Hi, I'm Andie.

I live near the Swiss Alps, in Bern, and I love not only melting cheese, but all kinds of Swiss cooking. 

En Guetä!

Pear and Chestnut Tart

Pear and Chestnut Tart

 
chestnutpic.png
 

A little while ago we got the call, same as every year.

"They're here."

Pears that is.

pears in a basket

My sister-in-law Franziska works for Distillery Studer in Escholzmatt. They are famous for their fruit brandies, among them Poire Williams, a delicious pear brandy made from Williams (Bartlett in North America) pears.

It's usually during the last heady days of summer when the pear harvest comes in. The workers at the distillery have to put in some serious overtime to process the fruit while it is still of optimal quality.

And we reap the juicy, juicy rewards—Franziska brings us some of the surplus, and we feast.

(as an aside, Distillery Studer recently joined Instagram with a great first post)

chestnut puree

Faugier Chestnut Spread

As for the chestnut, I had a couple of these little tins of Faugier chestnut spread that were begging to be tarted up. First made in France by confectioner Clément Faugier in 1885, the recipe for Crème de Marrons de l’Ardèche hasn't changed in over a century. They are great to have around as a breakfast spread or ice cream topping, or tart filling, like here.

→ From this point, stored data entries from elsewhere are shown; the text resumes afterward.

-- ==== Sys2Proof/Laws/State.lean ====
section
/-! SUPPORT. What each update of the state leaves alone, one lemma for each update and field, and what it writes. -/

namespace Sys2Proof.Machine

/-! ### Fields that an update leaves alone -/

@[simp] theorem State.setCtx_cores (s : State) (k : Nat) (c : Ctx) : (s.setCtx k c).cores = s.cores := rfl
@[simp] theorem State.setCtx_clusters (s : State) (k : Nat) (c : Ctx) : (s.setCtx k c).clusters = s.clusters := rfl
@[simp] theorem State.setCtx_dies (s : State) (k : Nat) (c : Ctx) : (s.setCtx k c).dies = s.dies := rfl
@[simp] theorem State.setCtx_quires (s : State) (k : Nat) (c : Ctx) : (s.setCtx k c).quires = s.quires := rfl
@[simp] theorem State.setCtx_gt (s : State) (k : Nat) (c : Ctx) : (s.setCtx k c).gt = s.gt := rfl
@[simp] theorem State.setCtx_cycles (s : State) (k : Nat) (c : Ctx) : (s.setCtx k c).cycles = s.cycles := rfl
@[simp] theorem State.setCtx_mem (s : State) (k : Nat) (c : Ctx) : (s.setCtx k c).mem = s.mem := rfl
@[simp] theorem State.setCtx_scratch (s : State) (k : Nat) (c : Ctx) : (s.setCtx k c).scratch = s.scratch := rfl
@[simp] theorem State.setCtx_poison (s : State) (k : Nat) (c : Ctx) : (s.setCtx k c).poison = s.poison := rfl
@[simp] theorem State.setCtx_poisonBase (s : State) (k : Nat) (c : Ctx) : (s.setCtx k c).poisonBase = s.poisonBase := rfl
@[simp] theorem State.setCtx_scratchPoison (s : State) (k : Nat) (c : Ctx) : (s.setCtx k c).scratchPoison = s.scratchPoison := rfl
@[simp] theorem State.setCtx_scratchPending (s : State) (k : Nat) (c : Ctx) : (s.setCtx k c).scratchPending = s.scratchPending := rfl
@[simp] theorem State.setCtx_tiles (s : State) (k : Nat) (c : Ctx) : (s.setCtx k c).tiles = s.tiles := rfl
@[simp] theorem State.setCtx_dirs (s : State) (k : Nat) (c : Ctx) : (s.setCtx k c).dirs = s.dirs := rfl
@[simp] theorem State.setCtx_tokenHolder (s : State) (k : Nat) (c : Ctx) : (s.setCtx k c).tokenHolder = s.tokenHolder := rfl
@[simp] theorem State.setCtx_tokenTurn (s : State) (k : Nat) (c : Ctx) : (s.setCtx k c).tokenTurn = s.tokenTurn := rfl
@[simp] theorem State.setCtx_spaces (s : State) (k : Nat) (c : Ctx) : (s.setCtx k c).spaces = s.spaces := rfl
@[simp] theorem State.setCtx_parts (s : State) (k : Nat) (c : Ctx) : (s.setCtx k c).parts = s.parts := rfl
@[simp] theorem State.setCtx_queues (s : State) (k : Nat) (c : Ctx) : (s.setCtx k c).queues = s.queues := rfl
@[simp] theorem State.setCtx_disp (s : State) (k : Nat) (c : Ctx) : (s.setCtx k c).disp = s.disp := rfl
@[simp] theorem State.setCtx_ote (s : State) (k : Nat) (c : Ctx) : (s.setCtx k c).ote = s.ote := rfl
@[simp] theorem State.setCtx_msgs (s : State) (k : Nat) (c : Ctx) : (s.setCtx k c).msgs = s.msgs := rfl
@[simp] theorem State.setCtx_palCopies (s : State) (k : Nat) (c : Ctx) : (s.setCtx k c).palCopies = s.palCopies := rfl
@[simp] theorem State.setCtx_mgmt (s : State) (k : Nat) (c : Ctx) : (s.setCtx k c).mgmt = s.mgmt := rfl
@[simp] theorem State.setCtx_dead (s : State) (k : Nat) (c : Ctx) : (s.setCtx k c).dead = s.dead := rfl
@[simp] theorem State.setCtx_cur (s : State) (k : Nat) (c : Ctx) : (s.setCtx k c).cur = s.cur := rfl
@[simp] theorem State.setCtx_choices (s : State) (k : Nat) (c : Ctx) : (s.setCtx k c).choices = s.choices := rfl
@[simp] theorem State.setCtx_due (s : State) (k : Nat) (c : Ctx) : (s.setCtx k c).due = s.due := rfl
@[simp] theorem State.setCtx_ev (s : State) (k : Nat) (c : Ctx) : (s.setCtx k c).ev = s.ev := rfl
@[simp] theorem State.setCtx_how (s : State) (k : Nat) (c : Ctx) : (s.setCtx k c).how = s.how := rfl
@[simp] theorem State.setCtx_stalled (s : State) (k : Nat) (c : Ctx) : (s.setCtx k c).stalled = s.stalled := rfl
@[simp] theorem State.setCtx_nextId (s : State) (k : Nat) (c : Ctx) : (s.setCtx k c).nextId = s.nextId := rfl

@[simp] theorem State.updCtx_cores (s : State) (k : Nat) (f : Ctx → Ctx) : (s.updCtx k f).cores = s.cores := rfl
@[simp] theorem State.updCtx_clusters (s : State) (k : Nat) (f : Ctx → Ctx) : (s.updCtx k f).clusters = s.clusters := rfl
@[simp] theorem State.updCtx_dies (s : State) (k : Nat) (f : Ctx → Ctx) : (s.updCtx k f).dies = s.dies := rfl
@[simp] theorem State.updCtx_quires (s : State) (k : Nat) (f : Ctx → Ctx) : (s.updCtx k f).quires = s.quires := rfl
@[simp] theorem State.updCtx_gt (s : State) (k : Nat) (f : Ctx → Ctx) : (s.updCtx k f).gt = s.gt := rfl
@[simp] theorem State.updCtx_cycles (s : State) (k : Nat) (f : Ctx → Ctx) : (s.updCtx k f).cycles = s.cycles := rfl
@[simp] theorem State.updCtx_mem (s : State) (k : Nat) (f : Ctx → Ctx) : (s.updCtx k f).mem = s.mem := rfl
@[simp] theorem State.updCtx_scratch (s : State) (k : Nat) (f : Ctx → Ctx) : (s.updCtx k f).scratch = s.scratch := rfl
@[simp] theorem State.updCtx_poison (s : State) (k : Nat) (f : Ctx → Ctx) : (s.updCtx k f).poison = s.poison := rfl
@[simp] theorem State.updCtx_poisonBase (s : State) (k : Nat) (f : Ctx → Ctx) : (s.updCtx k f).poisonBase = s.poisonBase := rfl
@[simp] theorem State.updCtx_scratchPoison (s : State) (k : Nat) (f : Ctx → Ctx) : (s.updCtx k f).scratchPoison = s.scratchPoison := rfl
@[simp] theorem State.updCtx_scratchPending (s : State) (k : Nat) (f : Ctx → Ctx) : (s.updCtx k f).scratchPending = s.scratchPending := rfl
@[simp] theorem State.updCtx_tiles (s : State) (k : Nat) (f : Ctx → Ctx) : (s.updCtx k f).tiles = s.tiles := rfl
@[simp] theorem State.updCtx_dirs (s : State) (k : Nat) (f : Ctx → Ctx) : (s.updCtx k f).dirs = s.dirs := rfl
@[simp] theorem State.updCtx_tokenHolder (s : State) (k : Nat) (f : Ctx → Ctx) : (s.updCtx k f).tokenHolder = s.tokenHolder := rfl
@[simp] theorem State.updCtx_tokenTurn (s : State) (k : Nat) (f : Ctx → Ctx) : (s.updCtx k f).tokenTurn = s.tokenTurn := rfl
@[simp] theorem State.updCtx_spaces (s : State) (k : Nat) (f : Ctx → Ctx) : (s.updCtx k f).spaces = s.spaces := rfl
@[simp] theorem State.updCtx_parts (s : State) (k : Nat) (f : Ctx → Ctx) : (s.updCtx k f).parts = s.parts := rfl
@[simp] theorem State.updCtx_queues (s : State) (k : Nat) (f : Ctx → Ctx) : (s.updCtx k f).queues = s.queues := rfl
@[simp] theorem State.updCtx_disp (s : State) (k : Nat) (f : Ctx → Ctx) : (s.updCtx k f).disp = s.disp := rfl
@[simp] theorem State.updCtx_ote (s : State) (k : Nat) (f : Ctx → Ctx) : (s.updCtx k f).ote = s.ote := rfl
@[simp] theorem State.updCtx_msgs (s : State) (k : Nat) (f : Ctx → Ctx) : (s.updCtx k f).msgs = s.msgs := rfl
@[simp] theorem State.updCtx_palCopies (s : State) (k : Nat) (f : Ctx → Ctx) : (s.updCtx k f).palCopies = s.palCopies := rfl
@[simp] theorem State.updCtx_mgmt (s : State) (k : Nat) (f : Ctx → Ctx) : (s.updCtx k f).mgmt = s.mgmt := rfl
@[simp] theorem State.updCtx_dead (s : State) (k : Nat) (f : Ctx → Ctx) : (s.updCtx k f).dead = s.dead := rfl
@[simp] theorem State.updCtx_cur (s : State) (k : Nat) (f : Ctx → Ctx) : (s.updCtx k f).cur = s.cur := rfl
@[simp] theorem State.updCtx_choices (s : State) (k : Nat) (f : Ctx → Ctx) : (s.updCtx k f).choices = s.choices := rfl
@[simp] theorem State.updCtx_due (s : State) (k : Nat) (f : Ctx → Ctx) : (s.updCtx k f).due = s.due := rfl
@[simp] theorem State.updCtx_ev (s : State) (k : Nat) (f : Ctx → Ctx) : (s.updCtx k f).ev = s.ev := rfl
@[simp] theorem State.updCtx_how (s : State) (k : Nat) (f : Ctx → Ctx) : (s.updCtx k f).how = s.how := rfl
@[simp] theorem State.updCtx_stalled (s : State) (k : Nat) (f : Ctx → Ctx) : (s.updCtx k f).stalled = s.stalled := rfl
@[simp] theorem State.updCtx_nextId (s : State) (k : Nat) (f : Ctx → Ctx) : (s.updCtx k f).nextId = s.nextId := rfl

@[simp] theorem State.setTh_cores (s : State) (c : Ctx) : (s.setTh c).cores = s.cores := rfl
@[simp] theorem State.setTh_clusters (s : State) (c : Ctx) : (s.setTh c).clusters = s.clusters := rfl
@[simp] theorem State.setTh_dies (s : State) (c : Ctx) : (s.setTh c).dies = s.dies := rfl
@[simp] theorem State.setTh_quires (s : State) (c : Ctx) : (s.setTh c).quires = s.quires := rfl
@[simp] theorem State.setTh_gt (s : State) (c : Ctx) : (s.setTh c).gt = s.gt := rfl
@[simp] theorem State.setTh_cycles (s : State) (c : Ctx) : (s.setTh c).cycles = s.cycles := rfl
@[simp] theorem State.setTh_mem (s : State) (c : Ctx) : (s.setTh c).mem = s.mem := rfl
@[simp] theorem State.setTh_scratch (s : State) (c : Ctx) : (s.setTh c).scratch = s.scratch := rfl
@[simp] theorem State.setTh_poison (s : State) (c : Ctx) : (s.setTh c).poison = s.poison := rfl
@[simp] theorem State.setTh_poisonBase (s : State) (c : Ctx) : (s.setTh c).poisonBase = s.poisonBase := rfl
@[simp] theorem State.setTh_scratchPoison (s : State) (c : Ctx) : (s.setTh c).scratchPoison = s.scratchPoison := rfl
@[simp] theorem State.setTh_scratchPending (s : State) (c : Ctx) : (s.setTh c).scratchPending = s.scratchPending := rfl
@[simp] theorem State.setTh_tiles (s : State) (c : Ctx) : (s.setTh c).tiles = s.tiles := rfl
@[simp] theorem State.setTh_dirs (s : State) (c : Ctx) : (s.setTh c).dirs = s.dirs := rfl
@[simp] theorem State.setTh_tokenHolder (s : State) (c : Ctx) : (s.setTh c).tokenHolder = s.tokenHolder := rfl
@[simp] theorem State.setTh_tokenTurn (s : State) (c : Ctx) : (s.setTh c).tokenTurn = s.tokenTurn := rfl
@[simp] theorem State.setTh_spaces (s : State) (c : Ctx) : (s.setTh c).spaces = s.spaces := rfl
@[simp] theorem State.setTh_parts (s : State) (c : Ctx) : (s.setTh c).parts = s.parts := rfl
@[simp] theorem State.setTh_queues (s : State) (c : Ctx) : (s.setTh c).queues = s.queues := rfl
@[simp] theorem State.setTh_disp (s : State) (c : Ctx) : (s.setTh c).disp = s.disp := rfl
@[simp] theorem State.setTh_ote (s : State) (c : Ctx) : (s.setTh c).ote = s.ote := rfl
@[simp] theorem State.setTh_msgs (s : State) (c : Ctx) : (s.setTh c).msgs = s.msgs := rfl
@[simp] theorem State.setTh_palCopies (s : State) (c : Ctx) : (s.setTh c).palCopies = s.palCopies := rfl
@[simp] theorem State.setTh_mgmt (s : State) (c : Ctx) : (s.setTh c).mgmt = s.mgmt := rfl
@[simp] theorem State.setTh_dead (s : State) (c : Ctx) : (s.setTh c).dead = s.dead := rfl
@[simp] theorem State.setTh_cur (s : State) (c : Ctx) : (s.setTh c).cur = s.cur := rfl
@[simp] theorem State.setTh_choices (s : State) (c : Ctx) : (s.setTh c).choices = s.choices := rfl
@[simp] theorem State.setTh_due (s : State) (c : Ctx) : (s.setTh c).due = s.due := rfl
@[simp] theorem State.setTh_ev (s : State) (c : Ctx) : (s.setTh c).ev = s.ev := rfl
@[simp] theorem State.setTh_how (s : State) (c : Ctx) : (s.setTh c).how = s.how := rfl
@[simp] theorem State.setTh_stalled (s : State) (c : Ctx) : (s.setTh c).stalled = s.stalled := rfl
@[simp] theorem State.setTh_nextId (s : State) (c : Ctx) : (s.setTh c).nextId = s.nextId := rfl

Their website extols their ease of transport—just pop a little tin in your bag!—and I like to picture French school children elegantly scooping out the innards with a breadstick, while remembering my own school days and the tins of chalky, flavourless, "chocolate" pudding we would eat for lunch.

You can buy Faugier chestnut spread (or something similar) at Migros, Coop or Globus, all over France,  specialty stores, online, or in the UK at Waitrose.

That tart itself is super easy to make, and even faster if you use store-bought tart dough. It can easily be adjusted to the size of your form, just add more spread and pears as needed.


 

Dough:

120 g flour

2 tbsp sugar

pinch of salt

zest of half a lemon

60 g butter

40 ml water

Filling:

200 g (2 cans) of chestnut puree spread

4 tbsp ground almonds or hazelnuts

2-3 pears, thinly sliced


For the dough:

In a large bowl, whisk together the flour, salt, and zest.

Add the cold butter in pieces and rub into the flour mixture with your fingers until you have small flakes.

Make a well in the middle of the flour and add the water. Mix this gently until a dough forms. Wrap it up as soon as the dough comes together, trying not to overwork the dough, as it can become tough.

Shape the dough into a disc, wrap with plastic, and let cool in the fridge for at least an hour.

When you are ready to roll:

Preheat your oven to 200 C / 400 F / gas mark 6.

Roll out your dough and line a rectangular tart pan. Poke the bottom of the dough all over with a fork, then spread with the chestnut puree.

Sprinkle with ground nuts, the arrange the pears in a pleasing pattern.

Bake for about 35-40 minutes, or until the filling and the pears start to bubble.


  • The Faugier chestnut spread is sweetened, but you could also use an unsweetened chestnut puree and simply add sugar to your liking.